* Given records:
-- ==== Sys2Proof/Machine/State.lean ====
section
/-! DEFINITION. The state of the CCE as plain data (spec 10, 20, 50, 70), the reasons a step stops, and the state after
reset. -/

namespace Sys2Proof.Machine

/-- The run state, encoded in `STATUS` bits 2:0 (10 R28, R29); by its type `STATUS` takes only its four legal values
(10 R37). -/
inductive RunState where
  | idle
  | running
  | done
  | faulted
  deriving DecidableEq, Repr

/-- The seven architected fault causes (60 R260). -/
inductive Cause where
  | cmdFetchFault
  | illegalCommand
  | unsupportedFill
  | badDistance
  | overlap
  | misaligned
  | memFault
  deriving DecidableEq, Repr

/-- The dispatcher's bindings: `BIND` with its fields `CC_SEL`, `CK_SEL`, `HS_SEL` (10 R34). -/
structure Binding where
  cc : Backend
  ck : Backend
  hs : Backend
  deriving DecidableEq, Repr

/-- `BIND` as reset computes it from the strap: one `Select` per family (45 R224). -/
def bindingOf (caps : BitVec 32) (cfg : Config) : Binding where
  cc := select caps cfg.implCC
  ck := select caps cfg.implCK
  hs := select caps cfg.implHS

/-- A byte memory: (address, byte) pairs, addresses strictly rising, no byte equal to what an unlisted address reads
as. `Memory.wf` is that form. -/
abbrev Memory := List Host.Cell

/-- The content of a chunk register: a list of bytes, index 0 first (10 R41); `State.Inv` holds its length at `W`. -/
abbrev Chunk := List Byte

/-- What the host can do to a CCE (50 R242). -/
inductive HostAction where
  /-- `HostReadCsr(n)` -/
  | readCsr (n : Nat)
  /-- `HostWriteCsr(n, v)` -/
  | writeCsr (n : Nat) (v : Word)
  /-- `HostReadReg(i)` -/
  | readReg (i : Reg)
  /-- `HostWriteReg(i, v)` -/
  | writeReg (i : Reg) (v : Word)
  /-- `HostWriteCmd(a, byte)` -/
  | writeCmd (a : Word) (b : Byte)
  /-- `HostStart` -/
  | start
  /-- `HostReset` -/
  | reset
  /-- a data-memory read by the host -/
  | readMem (a : Word)
  /-- a data-memory write by the host -/
  | writeMem (a : Word) (b : Byte)
  deriving DecidableEq, Repr

/-- One move of the environment, or the sequencer's turn. A list of these in `State` is the schedule: it says, as plain
data, which agent moves next (00 R17; log entry 10). -/
inductive Event where
  /-- the sequencer takes its step -/
  | sequencer
  /-- the host acts -/
  | host (a : HostAction)
  /-- the strap input `CAPS` changes; sampled only at reset (70 R302) -/
  | setStrap (caps : BitVec 32)
  /-- another agent writes a byte of data memory between two commands (20 R79, 50 R241; log entry 13) -/
  | agentWrite (a : Word) (b : Byte)
  deriving DecidableEq, Repr

/-- Why the model stops with a fault. No architected fault of the CCE is one of these: taking such a fault is a next
state (60 R266; log entry 9). -/
inductive Fault where
  /-- Raised by `step` when it is the sequencer's turn and `STATUS` is not RUNNING: "the sequencer has no step"
  (40 R120). Safe: the machine has no transition there. -/
  | sequencerStopped
  deriving DecidableEq, Repr

/-- Why the model refuses a move. No command is refused by one of the last three. -/
inductive Refusal where
  /-- Raised by an arm of `exec` for a command without a meaning; no arm of this model does. Safe. -/
  | notModelled (mnemonic : String)
  /-- Raised by the host action `writeCmd` while `STATUS.RUN` = 1: forbidden, undefined (50 R242, R245; log entry 11).
  Safe. -/
  | cmdWriteWhileRunning
  /-- Raised by the host action `writeCmd` at an address that is not `CmdValid`: it names no byte (50 R242, 20 R61; log
  entry 11). Safe. -/
  | cmdAddressInvalid
  /-- Raised by a data-memory access of the host or another agent at an address that is not `Valid`: it names no byte
  (20 R60; log entry 11). Safe. -/
  | dataAddressInvalid
  deriving DecidableEq, Repr

/-- The state of one CCE and of the two memories it reaches (10_state section 1), with the instance's parameters, the
strap, and the model's own `pending`, `reply` and `draws`. -/
structure State where
  /-- the instance's parameters; no step changes them (00 R9) -/
  cfg : Config
  /-- the strap input `CAPS` (00 R7) -/
  strap : BitVec 32
  /-- operand registers `r0` to `r15` (10 R20) -/
  regs : Vector Word 16
  /-- the command pointer, and control register `CPC` (10 R24, R30) -/
  cpc : Word
  /-- chunk registers `c0` to `c3` (10 R41) -/
  chunks : Vector Chunk 4
  /-- `STATUS` (10 R28) -/
  run : RunState
  /-- `FCAUSE`: no fault since reset, or the cause of the one fault (10 R31) -/
  fcause : Option Cause
  /-- `FINFO` (10 R32) -/
  finfo : Word
  /-- `CAP` bits 31:0 (10 R33) -/
  cap : BitVec 32
  /-- `BIND` (10 R34) -/
  bind : Binding
  /-- `CHUNKSZ`: the active chunk width `W` (10 R35) -/
  chunksz : ChunkWidth
  /-- data memory (20 R60) -/
  mem : Memory
  /-- command memory `CmdMem` (20 R61) -/
  cmem : Memory
  /-- the model's own: the moves the environment will make, first one first (log entry 10) -/
  pending : List Event
  /-- the model's own: what the host's last read returned (log entry 10) -/
  reply : Option Word
  /-- the model's own: how many free values were drawn (log entry 8) -/
  draws : Nat
  deriving DecidableEq, Repr

/-- The machine right after reset (70 R300, R301): IDLE, `cpc`, `FCAUSE`, `FINFO` 0, `CAP` the strap, `BIND` and
`CHUNKSZ` computed, both memories with nothing listed. The parameters and the strap are the spec's defaults (log
entries 1, 2, 3). DESIGN CHOICE (log entries 4, 5), unsafe for a claim about this state alone: the spec leaves the
operand and chunk registers unspecified, and this state has them 0; the reset of the host action draws them freely. -/
def State.reset : State where
  cfg := Config.default
  strap := Config.defaultStrap
  regs := Vector.replicate 16 0
  cpc := 0
  chunks := Vector.replicate 4 (List.replicate 16 0)
  run := .idle
  fcause := none
  finfo := 0
  cap := Config.defaultStrap
  bind := bindingOf Config.defaultStrap Config.default
  chunksz := widthOf Config.default.wFallback (bindingOf Config.defaultStrap Config.default).cc
  mem := []
  cmem := []
  pending := []
  reply := none
  draws := 0

end Sys2Proof.Machine
end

* What needs to be done:
Type out the material above once more, exactly.

* Written response:
-- ==== Sys2Proof/Machine/State.lean ====
section
/-! DEFINITION. The state of the CCE as plain data (spec 10, 20, 50, 70), the reasons a step stops, and the state after
reset. -/

namespace Sys2Proof.Machine

/-- The run state, encoded in `STATUS` bits 2:0 (10 R28, R29); by its type `STATUS` takes only its four legal values
(10 R37). -/
inductive RunState where
  | idle
  | running
  | done
  | faulted
  deriving DecidableEq, Repr

/-- The seven architected fault causes (60 R260). -/
inductive Cause where
  | cmdFetchFault
  | illegalCommand
  | unsupportedFill
  | badDistance
  | overlap
  | misaligned
  | memFault
  deriving DecidableEq, Repr

/-- The dispatcher's bindings: `BIND` with its fields `CC_SEL`, `CK_SEL`, `HS_SEL` (10 R34). -/
structure Binding where
  cc : Backend
  ck : Backend
  hs : Backend
  deriving DecidableEq, Repr

/-- `BIND` as reset computes it from the strap: one `Select` per family (45 R224). -/
def bindingOf (caps : BitVec 32) (cfg : Config) : Binding where
  cc := select caps cfg.implCC
  ck := select caps cfg.implCK
  hs := select caps cfg.implHS

/-- A byte memory: (address, byte) pairs, addresses strictly rising, no byte equal to what an unlisted address reads
as. `Memory.wf` is that form. -/
abbrev Memory := List Host.Cell

/-- The content of a chunk register: a list of bytes, index 0 first (10 R41); `State.Inv` holds its length at `W`. -/
abbrev Chunk := List Byte

/-- What the host can do to a CCE (50 R242). -/
inductive HostAction where
  /-- `HostReadCsr(n)` -/
  | readCsr (n : Nat)
  /-- `HostWriteCsr(n, v)` -/
  | writeCsr (n : Nat) (v : Word)
  /-- `HostReadReg(i)` -/
  | readReg (i : Reg)
  /-- `HostWriteReg(i, v)` -/
  | writeReg (i : Reg) (v : Word)
  /-- `HostWriteCmd(a, byte)` -/
  | writeCmd (a : Word) (b : Byte)
  /-- `HostStart` -/
  | start
  /-- `HostReset` -/
  | reset
  /-- a data-memory read by the host -/
  | readMem (a : Word)
  /-- a data-memory write by the host -/
  | writeMem (a : Word) (b : Byte)
  deriving DecidableEq, Repr

/-- One move of the environment, or the sequencer's turn. A list of these in `State` is the schedule: it says, as plain
data, which agent moves next (00 R17; log entry 10). -/
inductive Event where
  /-- the sequencer takes its step -/
  | sequencer
  /-- the host acts -/
  | host (a : HostAction)
  /-- the strap input `CAPS` changes; sampled only at reset (70 R302) -/
  | setStrap (caps : BitVec 32)
  /-- another agent writes a byte of data memory between two commands (20 R79, 50 R241; log entry 13) -/
  | agentWrite (a : Word) (b : Byte)
  deriving DecidableEq, Repr

/-- Why the model stops with a fault. No architected fault of the CCE is one of these: taking such a fault is a next
state (60 R266; log entry 9). -/
inductive Fault where
  /-- Raised by `step` when it is the sequencer's turn and `STATUS` is not RUNNING: "the sequencer has no step"
  (40 R120). Safe: the machine has no transition there. -/
  | sequencerStopped
  deriving DecidableEq, Repr

/-- Why the model refuses a move. No command is refused by one of the last three. -/
inductive Refusal where
  /-- Raised by an arm of `exec` for a command without a meaning; no arm of this model does. Safe. -/
  | notModelled (mnemonic : String)
  /-- Raised by the host action `writeCmd` while `STATUS.RUN` = 1: forbidden, undefined (50 R242, R245; log entry 11).
  Safe. -/
  | cmdWriteWhileRunning
  /-- Raised by the host action `writeCmd` at an address that is not `CmdValid`: it names no byte (50 R242, 20 R61; log
  entry 11). Safe. -/
  | cmdAddressInvalid
  /-- Raised by a data-memory access of the host or another agent at an address that is not `Valid`: it names no byte
  (20 R60; log entry 11). Safe. -/
  | dataAddressInvalid
  deriving DecidableEq, Repr

/-- The state of one CCE and of the two memories it reaches (10_state section 1), with the instance's parameters, the
strap, and the model's own `pending`, `reply` and `draws`. -/
structure State where
  /-- the instance's parameters; no step changes them (00 R9) -/
  cfg : Config
  /-- the strap input `CAPS` (00 R7) -/
  strap : BitVec 32
  /-- operand registers `r0` to `r15` (10 R20) -/
  regs : Vector Word 16
  /-- the command pointer, and control register `CPC` (10 R24, R30) -/
  cpc : Word
  /-- chunk registers `c0` to `c3` (10 R41) -/
  chunks : Vector Chunk 4
  /-- `STATUS` (10 R28) -/
  run : RunState
  /-- `FCAUSE`: no fault since reset, or the cause of the one fault (10 R31) -/
  fcause : Option Cause
  /-- `FINFO` (10 R32) -/
  finfo : Word
  /-- `CAP` bits 31:0 (10 R33) -/
  cap : BitVec 32
  /-- `BIND` (10 R34) -/
  bind : Binding
  /-- `CHUNKSZ`: the active chunk width `W` (10 R35) -/
  chunksz : ChunkWidth
  /-- data memory (20 R60) -/
  mem : Memory
  /-- command memory `CmdMem` (20 R61) -/
  cmem : Memory
  /-- the model's own: the moves the environment will make, first one first (log entry 10) -/
  pending : List Event
  /-- the model's own: what the host's last read returned (log entry 10) -/
  reply : Option Word
  /-- the model's own: how many free values were drawn (log entry 8) -/
  draws : Nat
  deriving DecidableEq, Repr

/-- The machine right after reset (70 R300, R301): IDLE, `cpc`, `FCAUSE`, `FINFO` 0, `CAP` the strap, `BIND` and
`CHUNKSZ` computed, both memories with nothing listed. The parameters and the strap are the spec's defaults (log
entries 1, 2, 3). DESIGN CHOICE (log entries 4, 5), unsafe for a claim about this state alone: the spec leaves the
operand and chunk registers unspecified, and this state has them 0; the reset of the host action draws them freely. -/
def State.reset : State where
  cfg := Config.default
  strap := Config.defaultStrap
  regs := Vector.replicate 16 0
  cpc := 0
  chunks := Vector.replicate 4 (List.replicate 16 0)
  run := .idle
  fcause := none
  finfo := 0
  cap := Config.defaultStrap
  bind := bindingOf Config.defaultStrap Config.default
  chunksz := widthOf Config.default.wFallback (bindingOf Config.defaultStrap Config.default).cc
  mem := []
  cmem := []
  pending := []
  reply := none
  draws := 0

end Sys2Proof.Machine
end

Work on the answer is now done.